Opening a defect against Bugzilla would be advisable.

D.
Comment 2 Kai-Uwe Maetzel CLA 2005-10-31 03:28:48 EST
This is an issue that causes projects with a high number of problem reports a
considerable amount of manual work. This request focuses on lowering the burden
of administrative work for the projects and make them more productive in their
direct project work. Please consult Mike on this subject before resolving. 

This issues is closely releated to bug 104100.
Comment 3 Eclipse Webmaster CLA 2006-02-13 15:55:21 EST
Please comment/vote for this bug at Mozilla.org:

https://bugzilla.mozilla.org/show_bug.cgi?id=142188

D.
Comment 4 Eclipse Webmaster CLA 2006-03-17 15:17:54 EST
This is absolutely not a good idea.  I regularly see Bugzilla searches that take 60+ seconds, some requiring temp tables to disk, causing table locks for other searches.  Below is an example taken ... 5 minutes ago.  The second column is the query runtime, in seconds.

Query   | 75       | Copying to tmp table                   | SELECT bugs.bug_id, bugs.bug_severity, bugs.priority, bugs.bug_status, bugs.resolution, map_products |
Query   | 50       | Locked                                 | SELECT DISTINCT bugs.bug_id, MIN(group_control_map.membercontrol) FROM bugs INNER JOIN bug_group_map |
Query   | 48       | Locked                                 | SELECT bugs.bug_id, bugs.bug_severity, bugs.priority, bugs.bug_status, bugs.resolution, map_products |
Query   | 47       | Locked                                 | SELECT bug_id FROM bugs WHERE bug_id = 74003                                                         |
Query   | 45       | Locked                                 | SELECT bugs.bug_id, bugs.bug_severity, bugs.priority, bugs.bug_status, bugs.resolution, map_products |
Query   | 45       | Locked                                 | SELECT bugs.

As long as MySQL is unable to perform row locking, the more data in a select, the greater the odds of it locking tables for the rest. Performing fulltext search will only compound the problem, and bugzilla is slow enough as it is.

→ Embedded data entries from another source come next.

/-! ## complete -/

@[simp] theorem State.complete_z (c : Byte) : (s.complete c).z = s.z := rfl
@[simp] theorem State.complete_q (c : Byte) : (s.complete c).q = s.q := rfl
@[simp] theorem State.complete_msgbuf (c : Byte) : (s.complete c).msgbuf = s.msgbuf := rfl
@[simp] theorem State.complete_digest (c : Byte) : (s.complete c).digest = s.digest := rfl
@[simp] theorem State.complete_hc (c : Byte) : (s.complete c).hc = s.hc := rfl
@[simp] theorem State.complete_ie (c : Byte) : (s.complete c).ie = s.ie := rfl
@[simp] theorem State.complete_status (c : Byte) : (s.complete c).status = s.status.onComplete c := rfl
@[simp] theorem State.complete_lcmd (c : Byte) : (s.complete c).lcmd = s.lcmd := rfl
@[simp] theorem State.complete_domain (c : Byte) : (s.complete c).domain = s.domain := rfl
@[simp] theorem State.complete_written (c : Byte) : (s.complete c).written = s.written := rfl
@[simp] theorem State.complete_resetLine (c : Byte) : (s.complete c).resetLine = s.resetLine := rfl
@[simp] theorem State.complete_host (c : Byte) : (s.complete c).host = s.host := rfl
@[simp] theorem State.complete_inputs (c : Byte) : (s.complete c).inputs = s.inputs := rfl
@[simp] theorem State.complete_reads (c : Byte) : (s.complete c).reads = s.reads := rfl
@[simp] theorem State.complete_draws (c : Byte) : (s.complete c).draws = s.draws := rfl

/-! ## clearControl -/

@[simp] theorem State.clearControl_z : s.clearControl.z = s.z := rfl
@[simp] theorem State.clearControl_q : s.clearControl.q = s.q := rfl
@[simp] theorem State.clearControl_msgbuf : s.clearControl.msgbuf = s.msgbuf := rfl
@[simp] theorem State.clearControl_digest : s.clearControl.digest = s.digest := rfl
@[simp] theorem State.clearControl_hc : s.clearControl.hc = HashCtx.initial := rfl
@[simp] theorem State.clearControl_ie : s.clearControl.ie = false := rfl
@[simp] theorem State.clearControl_status : s.clearControl.status = Status.clear := rfl
@[simp] theorem State.clearControl_lcmd : s.clearControl.lcmd = Config.freeWord s.draws := rfl
@[simp] theorem State.clearControl_domain : s.clearControl.domain = s.domain := rfl
@[simp] theorem State.clearControl_written : s.clearControl.written = s.written := rfl
@[simp] theorem State.clearControl_resetLine : s.clearControl.resetLine = s.resetLine := rfl
@[simp] theorem State.clearControl_host : s.clearControl.host = s.host := rfl
@[simp] theorem State.clearControl_inputs : s.clearControl.inputs = s.inputs := rfl
@[simp] theorem State.clearControl_reads : s.clearControl.reads = s.reads := rfl
@[simp] theorem State.clearControl_draws : s.clearControl.draws = s.draws + 1 := rfl

/-! ## scrambleDatapath -/

@[simp] theorem State.scrambleDatapath_hc : s.scrambleDatapath.hc = s.hc := rfl
@[simp] theorem State.scrambleDatapath_ie : s.scrambleDatapath.ie = s.ie := rfl
@[simp] theorem State.scrambleDatapath_status : s.scrambleDatapath.status = s.status := rfl
@[simp] theorem State.scrambleDatapath_lcmd : s.scrambleDatapath.lcmd = s.lcmd := rfl
@[simp] theorem State.scrambleDatapath_domain : s.scrambleDatapath.domain = s.domain := rfl
@[simp] theorem State.scrambleDatapath_written : s.scrambleDatapath.written = Written.none := rfl
@[simp] theorem State.scrambleDatapath_resetLine : s.scrambleDatapath.resetLine = s.resetLine := rfl
@[simp] theorem State.scrambleDatapath_host : s.scrambleDatapath.host = s.host := rfl
@[simp] theorem State.scrambleDatapath_inputs : s.scrambleDatapath.inputs = s.inputs := rfl
@[simp] theorem State.scrambleDatapath_reads : s.scrambleDatapath.reads = s.reads := rfl
@[simp] theorem State.scrambleDatapath_draws : s.scrambleDatapath.draws = s.draws + 224 := rfl

/-! ## hardReset -/

@[simp] theorem State.hardReset_hc : s.hardReset.hc = HashCtx.initial := rfl
@[simp] theorem State.hardReset_ie : s.hardReset.ie = false := rfl
@[simp] theorem State.hardReset_status : s.hardReset.status = Status.clear := rfl
@[simp] theorem State.hardReset_domain : s.hardReset.domain = s.domain := rfl
@[simp] theorem State.hardReset_written : s.hardReset.written = Written.none := rfl
@[simp] theorem State.hardReset_resetLine : s.hardReset.resetLine = false := rfl
@[simp] theorem State.hardReset_host : s.hardReset.host = s.host := rfl
@[simp] theorem State.hardReset_inputs : s.hardReset.inputs = s.inputs := rfl
@[simp] theorem State.hardReset_reads : s.hardReset.reads = s.reads := rfl
@[simp] theorem State.hardReset_draws : s.hardReset.draws = s.draws + 225 := rfl

/-! ## hostAt -/

@[simp] theorem State.hostAt_z (n : Nat) : (s.hostAt n).z = s.z := rfl
@[simp] theorem State.hostAt_q (n : Nat) : (s.hostAt n).q = s.q := rfl
@[simp] theorem State.hostAt_msgbuf (n : Nat) : (s.hostAt n).msgbuf = s.msgbuf := rfl
@[simp] theorem State.hostAt_digest (n : Nat) : (s.hostAt n).digest = s.digest := rfl
@[simp] theorem State.hostAt_hc (n : Nat) : (s.hostAt n).hc = s.hc := rfl
@[simp] theorem State.hostAt_ie (n : Nat) : (s.hostAt n).ie = s.ie := rfl
@[simp] theorem State.hostAt_status (n : Nat) : (s.hostAt n).status = s.status := rfl
@[simp] theorem State.hostAt_lcmd (n : Nat) : (s.hostAt n).lcmd = s.lcmd := rfl
@[simp] theorem State.hostAt_domain (n : Nat) : (s.hostAt n).domain = s.domain := rfl
@[simp] theorem State.hostAt_written (n : Nat) : (s.hostAt n).written = s.written := rfl
@[simp] theorem State.hostAt_resetLine (n : Nat) : (s.hostAt n).resetLine = s.resetLine := rfl
@[simp] theorem State.hostAt_inputs (n : Nat) : (s.hostAt n).inputs = s.inputs := rfl
@[simp] theorem State.hostAt_reads (n : Nat) : (s.hostAt n).reads = s.reads := rfl
@[simp] theorem State.hostAt_draws (n : Nat) : (s.hostAt n).draws = s.draws := rfl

As an alternative, projects can use PHP to programatically access bugzilla databases.

D.
Comment 5 Kai-Uwe Maetzel CLA 2006-03-17 16:46:33 EST
If the described approach does not work and the database can be programmatically accessed using PHP than I propose to use PHP to provide the search functionality we  request. It should not be that each project has to invent their own way to search the content of attachment. 
Comment 6 Eclipse Webmaster CLA 2006-03-18 13:51:39 EST
Kae, I feel you are abusing your Bugzilla privileges by constantly reopening this bug. Please read comment #6 very carefully - it doesn't matter what language you use:

full text search will kill bugzilla performance using Bugzilla
full text search will kill bugzilla performance using Perl
full text search will kill bugzilla performance using PHP
full text search will kill bugzilla performance using C
full text search will kill bugzilla performance using Assembler

There is a reason Mozilla isn't implementing this - since 2002!!  When this feature can be used on bugzilla.mozilla.org without sacrificing their performance, then we'll implement it here.

D.
Comment 7 Gunnar Wagenknecht CLA 2006-03-18 14:08:47 EST
The only way I can think of to implement this in a performance friendly way is by using an external search engine that is capable of indexing database entries. It will go through the database an build an index. A search would not be performed in the database but in an index which has links to Bugzilla ids. 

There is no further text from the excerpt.